WHAT THE TASK ASKS = Across the data, every line with the word "this" counts once; state the total alone.

(EXERCISE DATA)

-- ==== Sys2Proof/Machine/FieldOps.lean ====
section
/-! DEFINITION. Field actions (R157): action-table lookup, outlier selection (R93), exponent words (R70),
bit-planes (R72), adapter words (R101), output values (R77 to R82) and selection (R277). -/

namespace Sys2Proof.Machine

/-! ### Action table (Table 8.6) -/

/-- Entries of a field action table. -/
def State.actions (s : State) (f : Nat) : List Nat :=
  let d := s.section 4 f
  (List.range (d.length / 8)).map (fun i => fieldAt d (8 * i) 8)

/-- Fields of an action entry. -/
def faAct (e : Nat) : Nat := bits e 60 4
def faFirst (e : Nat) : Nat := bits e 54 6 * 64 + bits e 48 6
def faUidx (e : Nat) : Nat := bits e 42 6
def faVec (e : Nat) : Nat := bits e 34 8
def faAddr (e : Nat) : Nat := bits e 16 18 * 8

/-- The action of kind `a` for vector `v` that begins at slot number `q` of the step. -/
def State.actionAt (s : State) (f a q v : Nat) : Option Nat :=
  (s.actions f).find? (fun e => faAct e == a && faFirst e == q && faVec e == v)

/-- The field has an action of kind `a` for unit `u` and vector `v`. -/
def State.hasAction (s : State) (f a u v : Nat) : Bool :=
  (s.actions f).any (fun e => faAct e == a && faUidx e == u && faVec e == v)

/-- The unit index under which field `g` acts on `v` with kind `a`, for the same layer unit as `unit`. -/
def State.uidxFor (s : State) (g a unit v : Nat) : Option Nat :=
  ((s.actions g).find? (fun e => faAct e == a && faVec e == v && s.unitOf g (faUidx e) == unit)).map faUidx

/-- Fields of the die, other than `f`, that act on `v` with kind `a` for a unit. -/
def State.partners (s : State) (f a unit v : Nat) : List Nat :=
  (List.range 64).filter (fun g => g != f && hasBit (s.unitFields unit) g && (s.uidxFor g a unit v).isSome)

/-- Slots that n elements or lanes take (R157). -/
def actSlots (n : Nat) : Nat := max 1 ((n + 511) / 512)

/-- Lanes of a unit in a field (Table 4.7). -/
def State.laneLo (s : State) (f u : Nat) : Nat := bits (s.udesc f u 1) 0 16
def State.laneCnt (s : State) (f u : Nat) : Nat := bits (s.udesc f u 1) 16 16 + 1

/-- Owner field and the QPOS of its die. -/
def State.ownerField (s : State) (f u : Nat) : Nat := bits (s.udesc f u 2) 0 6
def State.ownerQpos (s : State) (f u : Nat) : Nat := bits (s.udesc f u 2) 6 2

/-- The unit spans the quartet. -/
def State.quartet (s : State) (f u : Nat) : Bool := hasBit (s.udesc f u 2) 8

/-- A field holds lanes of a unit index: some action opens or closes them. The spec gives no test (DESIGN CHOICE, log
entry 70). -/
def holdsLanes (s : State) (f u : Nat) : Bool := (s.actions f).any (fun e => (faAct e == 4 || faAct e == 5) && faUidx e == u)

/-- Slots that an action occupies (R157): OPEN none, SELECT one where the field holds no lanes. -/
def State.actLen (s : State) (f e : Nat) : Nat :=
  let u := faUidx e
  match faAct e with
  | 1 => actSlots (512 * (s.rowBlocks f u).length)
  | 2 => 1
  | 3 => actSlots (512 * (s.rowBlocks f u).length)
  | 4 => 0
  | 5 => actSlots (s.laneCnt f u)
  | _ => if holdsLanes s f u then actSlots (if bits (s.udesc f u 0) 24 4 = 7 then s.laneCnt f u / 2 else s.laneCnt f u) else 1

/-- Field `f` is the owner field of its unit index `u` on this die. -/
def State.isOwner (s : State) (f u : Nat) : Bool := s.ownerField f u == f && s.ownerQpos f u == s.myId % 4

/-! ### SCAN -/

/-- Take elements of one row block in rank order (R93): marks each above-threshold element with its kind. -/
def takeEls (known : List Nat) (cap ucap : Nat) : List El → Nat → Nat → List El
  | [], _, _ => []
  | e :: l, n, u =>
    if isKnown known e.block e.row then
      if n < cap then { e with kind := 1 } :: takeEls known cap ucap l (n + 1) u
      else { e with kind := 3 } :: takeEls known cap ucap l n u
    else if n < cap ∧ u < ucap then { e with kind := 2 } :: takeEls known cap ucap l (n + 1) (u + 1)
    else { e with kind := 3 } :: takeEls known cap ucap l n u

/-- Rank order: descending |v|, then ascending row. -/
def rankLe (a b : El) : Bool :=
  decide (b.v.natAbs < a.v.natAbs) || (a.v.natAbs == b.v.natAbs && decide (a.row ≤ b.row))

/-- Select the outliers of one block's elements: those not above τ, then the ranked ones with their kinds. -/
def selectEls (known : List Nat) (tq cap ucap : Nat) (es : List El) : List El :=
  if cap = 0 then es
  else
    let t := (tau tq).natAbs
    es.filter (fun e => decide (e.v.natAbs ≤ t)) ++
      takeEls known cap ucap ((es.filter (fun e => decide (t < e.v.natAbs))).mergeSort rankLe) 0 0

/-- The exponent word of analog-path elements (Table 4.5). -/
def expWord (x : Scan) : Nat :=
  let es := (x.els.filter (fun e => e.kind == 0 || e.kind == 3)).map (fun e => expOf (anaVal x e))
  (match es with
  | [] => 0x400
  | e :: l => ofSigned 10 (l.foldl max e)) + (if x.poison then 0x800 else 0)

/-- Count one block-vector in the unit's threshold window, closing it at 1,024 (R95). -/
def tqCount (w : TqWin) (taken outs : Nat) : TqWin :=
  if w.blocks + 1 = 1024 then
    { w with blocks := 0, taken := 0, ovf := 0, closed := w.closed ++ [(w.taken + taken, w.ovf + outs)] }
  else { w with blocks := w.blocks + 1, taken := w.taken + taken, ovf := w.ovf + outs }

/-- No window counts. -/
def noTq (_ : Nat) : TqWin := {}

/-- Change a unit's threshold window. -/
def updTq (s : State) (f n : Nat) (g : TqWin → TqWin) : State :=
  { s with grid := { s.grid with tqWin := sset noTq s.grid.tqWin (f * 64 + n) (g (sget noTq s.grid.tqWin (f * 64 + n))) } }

(End EXERCISE DATA)
(EXERCISE DATA)

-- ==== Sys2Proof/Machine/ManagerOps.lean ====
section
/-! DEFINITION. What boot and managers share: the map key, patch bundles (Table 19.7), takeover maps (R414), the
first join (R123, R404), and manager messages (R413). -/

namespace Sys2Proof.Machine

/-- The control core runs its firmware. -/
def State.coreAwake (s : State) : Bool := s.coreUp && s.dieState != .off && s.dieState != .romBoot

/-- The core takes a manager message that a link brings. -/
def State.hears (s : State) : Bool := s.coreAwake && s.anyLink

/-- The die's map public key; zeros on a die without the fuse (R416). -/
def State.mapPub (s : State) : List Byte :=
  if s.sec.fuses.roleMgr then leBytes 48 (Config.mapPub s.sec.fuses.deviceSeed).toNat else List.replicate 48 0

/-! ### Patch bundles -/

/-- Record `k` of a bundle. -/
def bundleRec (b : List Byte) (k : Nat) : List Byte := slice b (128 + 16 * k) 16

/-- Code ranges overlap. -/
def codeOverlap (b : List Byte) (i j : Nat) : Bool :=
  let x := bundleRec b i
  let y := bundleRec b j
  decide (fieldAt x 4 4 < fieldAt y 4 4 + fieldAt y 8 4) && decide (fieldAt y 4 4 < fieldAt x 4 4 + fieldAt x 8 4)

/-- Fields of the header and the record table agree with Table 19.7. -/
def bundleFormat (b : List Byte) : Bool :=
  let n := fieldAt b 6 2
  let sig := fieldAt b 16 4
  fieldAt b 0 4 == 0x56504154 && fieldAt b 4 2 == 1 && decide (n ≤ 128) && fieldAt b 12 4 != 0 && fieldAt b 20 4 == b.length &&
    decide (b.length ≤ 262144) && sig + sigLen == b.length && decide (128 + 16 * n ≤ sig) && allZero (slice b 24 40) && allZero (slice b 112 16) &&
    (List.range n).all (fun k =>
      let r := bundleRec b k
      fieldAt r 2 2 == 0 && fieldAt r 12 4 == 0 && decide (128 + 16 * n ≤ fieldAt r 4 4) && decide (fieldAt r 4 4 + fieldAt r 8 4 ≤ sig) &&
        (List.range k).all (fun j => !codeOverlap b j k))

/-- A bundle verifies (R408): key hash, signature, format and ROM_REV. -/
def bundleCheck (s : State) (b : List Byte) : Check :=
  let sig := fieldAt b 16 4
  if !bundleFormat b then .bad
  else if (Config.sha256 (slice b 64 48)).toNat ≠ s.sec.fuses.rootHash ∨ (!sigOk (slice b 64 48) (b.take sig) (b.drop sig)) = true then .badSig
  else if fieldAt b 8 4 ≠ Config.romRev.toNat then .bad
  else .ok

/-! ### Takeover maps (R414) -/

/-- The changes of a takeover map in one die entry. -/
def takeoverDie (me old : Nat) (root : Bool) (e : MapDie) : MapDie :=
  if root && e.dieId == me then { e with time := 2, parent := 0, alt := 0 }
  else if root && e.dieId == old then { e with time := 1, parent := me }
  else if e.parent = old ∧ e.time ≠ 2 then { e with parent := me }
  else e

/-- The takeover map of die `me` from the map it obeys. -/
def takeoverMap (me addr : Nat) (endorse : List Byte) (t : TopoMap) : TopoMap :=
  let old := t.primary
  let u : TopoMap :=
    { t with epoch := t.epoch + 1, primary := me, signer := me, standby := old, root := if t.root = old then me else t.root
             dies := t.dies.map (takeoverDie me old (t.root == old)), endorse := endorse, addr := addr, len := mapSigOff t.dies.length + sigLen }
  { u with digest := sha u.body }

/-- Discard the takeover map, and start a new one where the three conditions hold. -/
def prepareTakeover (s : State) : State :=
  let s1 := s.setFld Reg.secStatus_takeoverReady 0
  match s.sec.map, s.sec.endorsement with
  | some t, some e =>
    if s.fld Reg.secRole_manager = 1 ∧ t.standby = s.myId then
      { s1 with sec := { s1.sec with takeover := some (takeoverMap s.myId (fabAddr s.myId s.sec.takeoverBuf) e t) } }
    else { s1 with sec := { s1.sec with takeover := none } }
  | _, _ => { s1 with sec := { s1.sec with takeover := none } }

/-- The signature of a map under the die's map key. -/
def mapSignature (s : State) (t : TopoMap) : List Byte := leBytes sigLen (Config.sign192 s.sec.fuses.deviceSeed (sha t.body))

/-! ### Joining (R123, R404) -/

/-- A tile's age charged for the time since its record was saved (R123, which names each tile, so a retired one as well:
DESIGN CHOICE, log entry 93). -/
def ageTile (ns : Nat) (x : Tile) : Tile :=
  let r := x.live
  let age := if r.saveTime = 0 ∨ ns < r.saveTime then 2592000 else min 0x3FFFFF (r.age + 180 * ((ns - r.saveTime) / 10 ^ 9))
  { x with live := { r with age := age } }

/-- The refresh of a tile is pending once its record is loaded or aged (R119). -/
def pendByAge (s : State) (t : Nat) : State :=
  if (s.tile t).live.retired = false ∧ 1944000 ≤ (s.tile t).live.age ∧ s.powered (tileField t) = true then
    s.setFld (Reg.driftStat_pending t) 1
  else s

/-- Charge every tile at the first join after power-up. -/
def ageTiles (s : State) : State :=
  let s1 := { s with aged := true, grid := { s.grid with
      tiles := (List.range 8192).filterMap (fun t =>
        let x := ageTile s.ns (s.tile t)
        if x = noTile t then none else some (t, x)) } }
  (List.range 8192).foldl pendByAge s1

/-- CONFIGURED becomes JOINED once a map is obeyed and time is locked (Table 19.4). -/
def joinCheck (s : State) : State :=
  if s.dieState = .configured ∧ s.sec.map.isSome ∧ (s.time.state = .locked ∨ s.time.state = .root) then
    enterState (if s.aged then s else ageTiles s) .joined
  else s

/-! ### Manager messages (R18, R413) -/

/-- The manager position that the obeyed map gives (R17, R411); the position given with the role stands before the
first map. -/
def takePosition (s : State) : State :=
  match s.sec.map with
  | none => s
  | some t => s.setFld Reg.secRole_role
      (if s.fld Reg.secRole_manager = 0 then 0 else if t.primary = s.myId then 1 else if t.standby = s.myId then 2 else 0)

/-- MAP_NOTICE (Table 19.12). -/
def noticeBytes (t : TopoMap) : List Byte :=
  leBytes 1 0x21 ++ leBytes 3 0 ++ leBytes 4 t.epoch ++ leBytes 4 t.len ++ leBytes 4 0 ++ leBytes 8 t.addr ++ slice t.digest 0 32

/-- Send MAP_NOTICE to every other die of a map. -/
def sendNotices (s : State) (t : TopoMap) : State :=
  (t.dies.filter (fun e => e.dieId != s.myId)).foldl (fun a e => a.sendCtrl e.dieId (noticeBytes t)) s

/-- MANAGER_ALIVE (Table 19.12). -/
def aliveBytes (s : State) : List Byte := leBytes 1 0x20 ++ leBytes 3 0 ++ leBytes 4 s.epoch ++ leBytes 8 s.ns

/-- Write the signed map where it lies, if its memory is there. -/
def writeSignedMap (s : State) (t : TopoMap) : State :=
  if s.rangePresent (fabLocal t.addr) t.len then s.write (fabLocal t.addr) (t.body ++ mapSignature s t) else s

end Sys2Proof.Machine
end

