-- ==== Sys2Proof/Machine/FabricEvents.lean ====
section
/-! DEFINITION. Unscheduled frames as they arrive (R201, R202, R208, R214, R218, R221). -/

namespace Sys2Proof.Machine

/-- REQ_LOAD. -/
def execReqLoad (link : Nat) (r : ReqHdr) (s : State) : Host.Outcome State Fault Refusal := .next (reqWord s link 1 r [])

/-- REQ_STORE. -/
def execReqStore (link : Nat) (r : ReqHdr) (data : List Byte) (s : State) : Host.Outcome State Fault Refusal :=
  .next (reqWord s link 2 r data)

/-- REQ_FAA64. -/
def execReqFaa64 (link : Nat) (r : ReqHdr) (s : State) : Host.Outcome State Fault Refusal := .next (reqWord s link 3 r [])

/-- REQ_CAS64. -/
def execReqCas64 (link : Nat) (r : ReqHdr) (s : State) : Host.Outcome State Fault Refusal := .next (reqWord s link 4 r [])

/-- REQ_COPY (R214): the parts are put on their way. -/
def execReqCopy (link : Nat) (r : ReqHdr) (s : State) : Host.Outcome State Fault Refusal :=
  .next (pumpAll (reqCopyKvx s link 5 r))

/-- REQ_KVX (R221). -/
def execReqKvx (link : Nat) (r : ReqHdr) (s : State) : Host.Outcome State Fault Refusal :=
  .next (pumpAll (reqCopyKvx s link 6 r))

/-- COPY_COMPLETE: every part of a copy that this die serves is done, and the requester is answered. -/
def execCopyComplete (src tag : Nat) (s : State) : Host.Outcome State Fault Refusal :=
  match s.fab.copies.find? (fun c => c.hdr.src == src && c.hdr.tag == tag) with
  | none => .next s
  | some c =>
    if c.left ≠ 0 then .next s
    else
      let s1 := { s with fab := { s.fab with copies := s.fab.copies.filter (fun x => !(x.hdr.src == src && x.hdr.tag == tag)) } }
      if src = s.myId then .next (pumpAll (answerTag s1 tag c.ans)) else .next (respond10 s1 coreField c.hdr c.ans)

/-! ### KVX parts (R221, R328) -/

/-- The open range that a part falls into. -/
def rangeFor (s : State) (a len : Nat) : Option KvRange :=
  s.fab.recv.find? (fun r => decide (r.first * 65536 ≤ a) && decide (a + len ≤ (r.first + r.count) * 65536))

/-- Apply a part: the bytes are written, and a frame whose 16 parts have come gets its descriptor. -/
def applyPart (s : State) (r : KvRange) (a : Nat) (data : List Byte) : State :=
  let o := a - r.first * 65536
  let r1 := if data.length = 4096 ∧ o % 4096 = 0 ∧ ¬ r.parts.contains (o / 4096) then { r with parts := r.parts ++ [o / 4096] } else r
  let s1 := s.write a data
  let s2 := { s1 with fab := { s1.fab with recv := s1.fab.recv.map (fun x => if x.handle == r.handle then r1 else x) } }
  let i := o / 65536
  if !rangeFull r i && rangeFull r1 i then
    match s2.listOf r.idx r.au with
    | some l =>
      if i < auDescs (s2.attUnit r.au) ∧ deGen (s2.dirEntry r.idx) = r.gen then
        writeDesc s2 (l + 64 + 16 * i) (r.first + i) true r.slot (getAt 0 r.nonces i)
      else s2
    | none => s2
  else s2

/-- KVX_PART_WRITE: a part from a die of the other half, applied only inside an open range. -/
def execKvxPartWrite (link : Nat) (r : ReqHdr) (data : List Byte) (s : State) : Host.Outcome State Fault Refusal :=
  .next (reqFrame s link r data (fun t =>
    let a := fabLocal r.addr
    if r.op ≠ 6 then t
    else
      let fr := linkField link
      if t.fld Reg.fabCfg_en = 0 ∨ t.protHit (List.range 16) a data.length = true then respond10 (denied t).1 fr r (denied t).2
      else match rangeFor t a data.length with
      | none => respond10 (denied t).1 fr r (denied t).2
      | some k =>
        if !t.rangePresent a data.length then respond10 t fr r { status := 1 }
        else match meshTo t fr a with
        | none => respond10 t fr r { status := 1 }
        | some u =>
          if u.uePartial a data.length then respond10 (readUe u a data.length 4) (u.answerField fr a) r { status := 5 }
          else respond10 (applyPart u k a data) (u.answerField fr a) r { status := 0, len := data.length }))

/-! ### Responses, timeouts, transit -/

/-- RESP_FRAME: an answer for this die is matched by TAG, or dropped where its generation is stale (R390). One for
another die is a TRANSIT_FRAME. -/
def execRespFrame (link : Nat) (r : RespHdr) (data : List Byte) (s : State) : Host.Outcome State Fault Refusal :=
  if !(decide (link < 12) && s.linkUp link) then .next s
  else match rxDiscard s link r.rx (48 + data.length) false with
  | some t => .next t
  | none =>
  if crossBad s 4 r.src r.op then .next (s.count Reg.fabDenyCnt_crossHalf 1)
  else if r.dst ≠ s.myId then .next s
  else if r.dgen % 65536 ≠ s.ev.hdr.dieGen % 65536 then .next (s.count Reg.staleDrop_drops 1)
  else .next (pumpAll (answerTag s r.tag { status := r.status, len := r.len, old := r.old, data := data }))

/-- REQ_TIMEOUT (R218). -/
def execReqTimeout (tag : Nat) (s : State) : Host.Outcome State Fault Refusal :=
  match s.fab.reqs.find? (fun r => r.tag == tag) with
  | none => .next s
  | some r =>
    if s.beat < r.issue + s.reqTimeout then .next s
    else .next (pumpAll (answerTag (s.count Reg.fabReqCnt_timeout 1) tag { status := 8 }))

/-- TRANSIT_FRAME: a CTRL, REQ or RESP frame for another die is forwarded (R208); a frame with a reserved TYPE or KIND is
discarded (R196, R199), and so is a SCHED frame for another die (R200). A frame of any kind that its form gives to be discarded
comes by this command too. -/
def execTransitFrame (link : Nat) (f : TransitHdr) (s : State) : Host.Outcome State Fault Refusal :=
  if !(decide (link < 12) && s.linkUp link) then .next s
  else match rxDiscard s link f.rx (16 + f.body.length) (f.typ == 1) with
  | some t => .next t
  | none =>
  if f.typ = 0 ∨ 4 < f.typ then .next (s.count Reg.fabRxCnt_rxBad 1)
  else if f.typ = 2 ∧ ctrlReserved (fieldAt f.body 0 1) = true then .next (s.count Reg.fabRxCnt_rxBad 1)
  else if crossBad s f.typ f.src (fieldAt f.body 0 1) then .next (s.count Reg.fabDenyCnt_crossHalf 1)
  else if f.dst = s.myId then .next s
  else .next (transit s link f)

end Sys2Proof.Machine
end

(End EXERCISE DATA)

WRITTEN SOLUTION = 4